EF. The cannabis products shall be dispensed in child-resistant packaging, except as provided in 18VAC110-60-210 A. A package shall be deemed child-resistant if it satisfies the standard for "special packaging" as set forth in the Poison Prevention Packaging Act of 1970 Regulations, 16 CFR 1700.1(b)(4).
FG. No person except a pharmacist or a pharmacy technician operating under the direct supervision of a pharmacist shall alter, deface, or remove any label so affixed.
GH. A pharmacist shall be responsible for verifying the accuracy of the dispensed product in all respects prior to dispensing and shall document that each verification has been performed.

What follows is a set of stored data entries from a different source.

-- ==== Sys2Proof/Syntax.lean ====
section
/-! DEFINITION. The commands of the L9640. The device is modelled as a block: it fetches no program, and each row of
the command table is one command, a bus access, an event on a pin or in the air, or a point in time that the spec
names. What the environment decides (the samples of an antenna, the octets of a host read, a comparator's verdict) is
an operand of the command it arrives with (log entry 4). -/

namespace Sys2Proof

/-- Who makes a register access: the host over PCIe, the host over SPI, or a Chaser core (R95, R96). -/
inductive BusSrc where
  | pcie | spi
  | core (c : Fin 16)
  deriving DecidableEq, Repr

/-- The width of a register write (R4). -/
inductive AccWidth where
  | byte | half | word
  deriving DecidableEq, Repr

/-- The part of a register that a read names (R4): the word, or the addressed bytes of it. -/
inductive ReadPart where
  | word
  | half (h : Fin 2)
  | byte (b : Fin 4)
  deriving DecidableEq, Repr

/-- What the environment decides of a bundle's issue (R368 to R371, log entry 35): the cycles that passed since the issue of the
bundle before it, by what the core waited for, in the order of CAUSE 1 to 8 (R397), and how many bank and BAR0 accesses were
outstanding in them. -/
structure Cyc where
  line   : Nat
  bubble : Nat
  entry  : Nat
  acc    : Nat
  fp     : Nat
  mem    : Nat
  bank   : Nat
  bar0   : Nat
  inflight : Nat
  deriving DecidableEq, Repr

/-- What an ANNOUNCE carries (R323), with the sender's address and its last takeover (R335, log entry 22). -/
structure Announce where
  uid      : BitVec 64
  cellid   : BitVec 16
  epoch    : Word
  pubX     : BitVec 256
  pubY     : BitVec 256
  certR    : BitVec 256
  certS    : BitVec 256
  castKey  : Word
  beatGeom : Word
  sfPhase  : Word
  role     : Fin 4
  tvalid   : Bool
  serving  : Bool
  took     : Option Word
  addr     : List Word
  deriving DecidableEq, Repr

/-- What came before a UPL message's payload (R321, R322): its port, its sender's entry, its counter, and whether its MIC
holds. -/
structure UplIn where
  port : Fin 2
  peer : Fin 64
  ctr  : Word
  mic  : Bool
  deriving DecidableEq, Repr

/-- The record that an HO-XFER carries (R328); the keys are wrapped under the pair's key. -/
structure HoRecord where
  eui    : BitVec 64
  dclass : BitVec 3
  router : Bool
  lastRx : BitVec 64
  acc    : Word
  dn     : Word
  join   : Word
  kgen   : Byte
  fwver  : Word
  jkWrap : List Byte
  skWrap : List Byte
  deriving DecidableEq, Repr

/-- What an ALARM carries of a sentinel frame (R336). -/
structure AlarmIn where
  lane    : Fin 4
  tap     : Fin 32
  cellid  : BitVec 16
  recidx  : BitVec 18
  fcnt    : Word
  ts      : BitVec 64
  rssi    : Byte
  again   : Bool
  payload : List Byte
  deriving DecidableEq, Repr

/-- An entry of a MIRROR (R332): record index, bytes 0x00 to 0x3F and 0x60 to 0x7B as words, and the wrapped join and session
keys where they changed. -/
structure MirrorRec where
  idx  : BitVec 18
  lo   : List Word
  hi   : List Word
  keys : Option (List Byte × List Byte)
  deriving DecidableEq, Repr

HI. A pharmacist shall document a registered patient's self-assessment of the effects of cannabis products in treating the registered patient's diagnosed condition or disease or the symptoms thereof. If the authorization for botanical cannabis for a minor is communicated verbally or in writing to the pharmacist at the time of dispensing, the pharmacist shall also document such authorization. A pharmaceutical processor or cannabis dispensing facility shall maintain such documentation in writing or electronically for three years from the date of dispensing and such documentation shall be made available in accordance with regulation.
IJ. A pharmacist shall exercise professional judgment to determine whether to dispense cannabis products to a registered patient, parent, legal guardian, or registered agent if the pharmacist suspects that dispensing cannabis products to the registered patient, parent, legal guardian, or registered agent may have negative health or safety consequences for the registered patient or the public.